Выбрать главу

Мои друзья, не раз слышавшие фразу "моя квартира", подшучивали надо мной. Я готов был убить их.

Так прошла неделя.

Каюсь: сперва я хотел подробно описать ее, рассказать о страшных мучениях, о душевном надломе, о чем-то высоком, трагическом. Мне кажется, я хотел себя оправдать, но из этого ничего не вышло. Думая о той неделе, я понял, что, в сущности, не помню ее. Водка, нецензурная брань, нелепые упреки, адресованные жене, — ничего высокого, низость и стыд, который пришел слишком поздно.

Как-то вечером я встретил его. Он спускался по лестнице. Собака и тросточка дали мне возможность узнать его, хотя меня и шатало от выпитого. Помнится, он произвел впечатление старого, совсем больного человека.

Я уловил мимолетный жест: он хотел со мной поздороваться. Но мой взгляд остановил его. Не знаю, что он прочел в этом взгляде, возможно, пожелание смерти.

Я грубо толкнул его плечом, проходя мимо. Так мы познакомились.

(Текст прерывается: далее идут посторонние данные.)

-- ==== Sys2Proof/Certificates/Slice0/Obligations.lean ====
section
/-!
DEFINITION. The statements about the model, each for the provers: what the module does at every command, what a command
leaves alone, and what every step keeps.
-/

open Sys2Proof Sys2Proof.Machine Sys2Proof.Safety

/-- A step runs the command at the front of the queue on the state with the queue's rest, whatever that command answers. -/
def Obligations.StepRunsTheFrontCommand : Prop :=
  ∀ (s : State) (c : Instr) (q : List Instr), step { s with pending := c :: q } = exec c { s with pending := q }

/-- With no command waiting a step lets one tick of the 25 MHz reference pass (R93): 40 ns of the timebase at the learned
correction (R91), less or more a slew of at most 200 ppm (R92). Channel copies in progress move at most one block each
(R244), waits of the collective engine for credits are counted (R301), and port sends that waited out their time fail (R347).
That an idle step is a tick is the model's choice (log 1). -/
def Obligations.IdleStepIsOneReferenceTick : Prop :=
  ∀ s : State, s.pending = [] → ∃ t, step s = .next t ∧ onlyChanges [.time, .mem, .hbm, .ctr, .caddy, .free] s t ∧
    t.time.ticks = s.time.ticks + 1 ∧
    (∃ d : Int, -8 ≤ d ∧ d ≤ 8 ∧ (s.time.slewPs = 0 → d = 0) ∧ t.time.slewPs = s.time.slewPs - d ∧
      t.time.ps = (Int.ofNat (s.time.ps + 40000) + s.time.corr - d).toNat) ∧
    (s.hbm.migrations = [] → t.mem = s.mem ∧ t.hbm = s.hbm) ∧
    (s.hbm.migrations = [] → s.colls = [] → t.ctr = s.ctr)

/-- Every state goes on: no command stops the module, and a word spells no command (the model's opcode table has no bits;
log 5, log 8). -/
def Obligations.EveryStateGoesOn : Prop :=
  ∀ s : State, goesOn s ∧ (∀ nbits w, decodeTableWord nbits w = none ∧ s.withFetchWord nbits w = s)

/-- The module after reset as delivered (R42, R51, R398, R471): partition 0 is Idle with all 30 rows and 31 channels, the
others have none, the security state is Open, start-up is done, no error is held, and the queue of commands is empty.
Log 2 and log 3 name what the spec leaves open. -/
def Obligations.ResetLeavesTheModuleReady : Prop :=
  (State.reset.part 0).state = .idle ∧ (State.reset.part 0).rows = 30 ∧ (State.reset.part 0).chans = 31 ∧
    (∀ p ∈ [1, 2, 3], (State.reset.part p).state = .unassigned ∧ (State.reset.part p).rows = 0) ∧
    State.reset.secState = 0 ∧ State.reset.boot.step = 0x0A ∧ State.reset.boot.power = 2 ∧ State.reset.errq.entries = [] ∧
    State.reset.pending = [] ∧ State.reset.mem = [] ∧ State.reset.time.ps = 0 ∧ State.reset.valNat 0x2200 1 = 0
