theorem path_set_journal {ks : List Kind} {s t : State} (v : Journal) (hk : [.journal] ⊆ ks) (h : Path ks s t) :
    Path ks s { t with journal := v } :=
  path_trans h ⟨fun k hn => by cases k <;> first | rfl | exact absurd (hk (List.mem_cons_self ..)) hn,
    ⟨id, fun _ => le_refl _, le_refl _, le_refl _, fun _ hc => hc⟩⟩

theorem path_set_power {ks : List Kind} {s t : State} (v : Power) (hk : [.power] ⊆ ks) (h : Path ks s t) :
    Path ks s { t with power := v } :=
  path_trans h ⟨fun k hn => by cases k <;> first | rfl | exact absurd (hk (List.mem_cons_self ..)) hn,
    ⟨id, fun _ => le_refl _, le_refl _, le_refl _, fun _ hc => hc⟩⟩

theorem path_set_sensors {ks : List Kind} {s t : State} (v : Tab Sensor) (hk : [.sensors] ⊆ ks) (h : Path ks s t) :
    Path ks s { t with sensors := v } :=
  path_trans h ⟨fun k hn => by cases k <;> first | rfl | exact absurd (hk (List.mem_cons_self ..)) hn,
    ⟨id, fun _ => le_refl _, le_refl _, le_refl _, fun _ hc => hc⟩⟩

theorem path_set_inputs {ks : List Kind} {s t : State} (v : Tab SInput) (hk : [.inputs] ⊆ ks) (h : Path ks s t) :
    Path ks s { t with inputs := v } :=
  path_trans h ⟨fun k hn => by cases k <;> first | rfl | exact absurd (hk (List.mem_cons_self ..)) hn,
    ⟨id, fun _ => le_refl _, le_refl _, le_refl _, fun _ hc => hc⟩⟩

theorem path_set_bus {ks : List Kind} {s t : State} (v : Bus) (hk : [.bus] ⊆ ks) (h : Path ks s t) :
    Path ks s { t with bus := v } :=
  path_trans h ⟨fun k hn => by cases k <;> first | rfl | exact absurd (hk (List.mem_cons_self ..)) hn,
    ⟨id, fun _ => le_refl _, le_refl _, le_refl _, fun _ hc => hc⟩⟩

theorem path_set_commitWait {ks : List Kind} {s t : State} (v : Option (Req × List Slice)) (hk : [.commitWait] ⊆ ks) (h : Path ks s t) :
    Path ks s { t with commitWait := v } :=
  path_trans h ⟨fun k hn => by cases k <;> first | rfl | exact absurd (hk (List.mem_cons_self ..)) hn,
    ⟨id, fun _ => le_refl _, le_refl _, le_refl _, fun _ hc => hc⟩⟩

theorem path_set_applyWait {ks : List Kind} {s t : State} (v : Option (Req × Bool)) (hk : [.applyWait] ⊆ ks) (h : Path ks s t) :
    Path ks s { t with applyWait := v } :=
  path_trans h ⟨fun k hn => by cases k <;> first | rfl | exact absurd (hk (List.mem_cons_self ..)) hn,
    ⟨id, fun _ => le_refl _, le_refl _, le_refl _, fun _ hc => hc⟩⟩

theorem path_set_outs {ks : List Kind} {s t : State} (v : List Out) (hk : [.outs] ⊆ ks) (h : Path ks s t) :
    Path ks s { t with outs := v } :=
  path_trans h ⟨fun k hn => by cases k <;> first | rfl | exact absurd (hk (List.mem_cons_self ..)) hn,
    ⟨id, fun _ => le_refl _, le_refl _, le_refl _, fun _ hc => hc⟩⟩

theorem path_set_free {ks : List Kind} {s t : State} (v : Nat) (hk : [.free] ⊆ ks) (h : Path ks s t) :
    Path ks s { t with free := v } :=
  path_trans h ⟨fun k hn => by cases k <;> first | rfl | exact absurd (hk (List.mem_cons_self ..)) hn,
    ⟨id, fun _ => le_refl _, le_refl _, le_refl _, fun _ hc => hc⟩⟩

end Sys2Proof.Laws
end

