-- ==== Sys2Proof/Laws/PathRecovery.lean ====
section
/-!
SUPPORT. What the operations of Machine/Recovery.lean can do to the state: one path for each.
-/

set_option linter.all false

namespace Sys2Proof.Laws

open Sys2Proof Sys2Proof.Machine Sys2Proof.Safety

theorem path_modKport {ks : List Kind} {s0 s : State} (k : Nat) (f : KPort → KPort)
    (hk : [.kports] ⊆ ks) (h : Path ks s0 s) :
    Path ks s0 (State.modKport s k f) := by
  unfold State.modKport
  repeat' (first
    | with_reducible assumption
    | extract_lets
    | with_reducible refine path_of_fst (by with_reducible assumption) ?_
    | split
    | fail_if_no_progress (with_reducible refine path_set_kports _ (List.Subset.trans (by decide) hk) ?_)
    | dsimp +zetaDelta only)

theorem path_kettleSend {ks : List Kind} {s0 s : State} (k : Nat) (type : Nat) (p : Nat) (t : Tags) (fields : List Nat) (payload : List Byte)
    (hk : [.kports, .outs] ⊆ ks) (h : Path ks s0 s) :
    Path ks s0 (State.kettleSend s k type p t fields payload) := by
  unfold State.kettleSend
  repeat' (first
    | with_reducible assumption
    | extract_lets
    | with_reducible refine path_modKport _ _ (List.Subset.trans (by decide) hk) ?_
    | with_reducible refine path_out _ (List.Subset.trans (by decide) hk) ?_
    | with_reducible refine path_of_fst (by with_reducible assumption) ?_
    | split
    | dsimp +zetaDelta only)

theorem path_sendTo {ks : List Kind} {s0 s : State} (m : Nat) (type : Nat) (p : Nat) (fields : List Nat)
    (hk : [.kports, .outs] ⊆ ks) (h : Path ks s0 s) :
    Path ks s0 (State.sendTo s m type p fields) := by
  unfold State.sendTo
  repeat' (first
    | with_reducible assumption
    | extract_lets
    | with_reducible refine path_kettleSend _ _ _ _ _ _ (List.Subset.trans (by decide) hk) ?_
    | with_reducible refine path_of_fst (by with_reducible assumption) ?_
    | split
    | dsimp +zetaDelta only)

theorem path_sendBind {ks : List Kind} {s0 s : State} (p : Nat) (m : Nat) (gib : Nat) (r : Option (Req × Nat))
    (hk : [.parts, .kports, .outs] ⊆ ks) (h : Path ks s0 s) :
    Path ks s0 (State.sendBind s p m gib r) := by
  unfold State.sendBind
  repeat' (first
    | with_reducible assumption
    | extract_lets
    | with_reducible refine path_modPart _ _ (List.Subset.trans (by decide) hk) ?_
    | with_reducible refine path_sendTo _ _ _ _ (List.Subset.trans (by decide) hk) ?_
    | with_reducible refine path_of_fst (by with_reducible assumption) ?_
    | split
    | dsimp +zetaDelta only)

theorem path_bindAfresh {ks : List Kind} {s0 s : State} (p : Nat)
    (hk : [.parts, .kports, .outs] ⊆ ks) (h : Path ks s0 s) :
    Path ks s0 (State.bindAfresh s p) := by
  unfold State.bindAfresh
  repeat' (first
    | with_reducible assumption
    | extract_lets
    | with_reducible refine path_modPart _ _ (List.Subset.trans (by decide) hk) ?_
    | with_reducible refine path_sendBind _ _ _ _ (List.Subset.trans (by decide) hk) ?_
    | with_reducible refine path_of_fst (by with_reducible assumption) ?_
    | with_reducible refine path_ite (fun _ => ?_) (fun _ => ?_)
    | with_reducible refine path_ite_fst (fun _ => ?_) (fun _ => ?_)
    | split
    | dsimp +zetaDelta only)

theorem path_phaseDone {ks : List Kind} {s0 s : State} (p : Nat)
    (hk : [.ctr] ⊆ ks) (h : Path ks s0 s) :
    Path ks s0 (State.phaseDone s p) := by
  unfold State.phaseDone
  repeat' (first
    | with_reducible assumption
    | extract_lets
    | with_reducible refine path_of_fst (by with_reducible assumption) ?_
    | split
    | fail_if_no_progress (with_reducible refine path_set_ctr _ (List.Subset.trans (by decide) hk) ?_)
    | dsimp +zetaDelta only)

theorem path_beginCapture {ks : List Kind} {s0 s : State} (p : Nat) (cmd : Option QRef)
    (hk : [.parts, .ctr] ⊆ ks) (h : Path ks s0 s) :
    Path ks s0 (State.beginCapture s p cmd) := by
  unfold State.beginCapture
  repeat' (first
    | with_reducible assumption
    | extract_lets
    | with_reducible refine path_modRcv _ _ (List.Subset.trans (by decide) hk) ?_
    | with_reducible refine path_phaseDone _ (List.Subset.trans (by decide) hk) ?_
    | with_reducible refine path_of_fst (by with_reducible assumption) ?_
    | with_reducible refine path_ite (fun _ => ?_) (fun _ => ?_)
    | with_reducible refine path_ite_fst (fun _ => ?_) (fun _ => ?_)
    | split
    | dsimp +zetaDelta only)

theorem path_readRegions {ks : List Kind} {s0 s : State} (p : Nat) (faults : List BlockFault) (rs : List (Nat × Nat))
    (hk : [.parts, .ctr] ⊆ ks) (h : Path ks s0 s) :
    Path ks s0 (State.readRegions s p faults rs) := by
  unfold State.readRegions
  repeat' (first
    | with_reducible assumption
    | extract_lets
    | with_reducible refine path_countLines _ _ _ _ (List.Subset.trans (by decide) hk) ?_
    | with_reducible refine path_countVerified _ _ _ (List.Subset.trans (by decide) hk) ?_
    | with_reducible refine path_modCmd _ _ (List.Subset.trans (by decide) hk) ?_
    | with_reducible refine path_of_fst (by with_reducible assumption) ?_
    | with_reducible refine path_foldl _ _ (fun _ _ _ => ?_) _ ?_
    | with_reducible refine path_foldl_fst _ _ (fun _ _ _ => ?_) _ ?_
    | with_reducible refine path_ite (fun _ => ?_) (fun _ => ?_)
    | with_reducible refine path_ite_fst (fun _ => ?_) (fun _ => ?_)
    | split
    | dsimp +zetaDelta only)

theorem path_endCapture {ks : List Kind} {s0 s : State} (p : Nat) (status : Nat)
    (hk : [.parts, .queues, .ctr] ⊆ ks) (h : Path ks s0 s) :
    Path ks s0 (State.endCapture s p status) := by
  unfold State.endCapture
  repeat' (first
    | with_reducible assumption
    | extract_lets
    | with_reducible refine path_count _ _ _ (List.Subset.trans (by decide) hk) ?_
    | with_reducible refine path_issue _ _ _ _ (List.Subset.trans (by decide) hk) ?_
    | with_reducible refine path_modRcv _ _ (List.Subset.trans (by decide) hk) ?_
    | with_reducible refine path_of_fst (by with_reducible assumption) ?_
    | with_reducible refine path_foldl _ _ (fun _ _ _ => ?_) _ ?_
    | with_reducible refine path_foldl_fst _ _ (fun _ _ _ => ?_) _ ?_
    | split
    | dsimp +zetaDelta only)

theorem path_dropSlot {ks : List Kind} {s0 s : State} (p : Nat) (slot : Nat)
    (hk : [.parts] ⊆ ks) (h : Path ks s0 s) :
    Path ks s0 (State.dropSlot s p slot) := by
  unfold State.dropSlot
  repeat' (first
    | with_reducible assumption
    | extract_lets
    | with_reducible refine path_modRcv _ _ (List.Subset.trans (by decide) hk) ?_
    | with_reducible refine path_of_fst (by with_reducible assumption) ?_
    | with_reducible refine path_ite (fun _ => ?_) (fun _ => ?_)
    | with_reducible refine path_ite_fst (fun _ => ?_) (fun _ => ?_)
    | split
    | dsimp +zetaDelta only)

Мне тогда казалось, что прежнее спокойствие никогда уже не вернется. Теперь мне это непонятно. Какие пустяки иногда отравляют существование! Неделя прошла, и ощущения утратили остроту. Моя семья была со мной, и я был перед ней виноват. Неделя злобной отчужденности сменилась неделей заискивания. Я накупил подарки, говоря красивые слова, и на исходе недели получил прощение, после которого заискивание ушло вслед за злобой и начались будни, наполненные привычной скукой, включающей в себя, в разумных количествах, водку, красивые слова, злобу и любовь.

Единственным, чего я не смог в себе преодолеть, было чувство ненависти к соседу.

Неудивительно, что одновременно с тем пришло любопытство. Мы всегда хотим знать тех, кого ненавидим.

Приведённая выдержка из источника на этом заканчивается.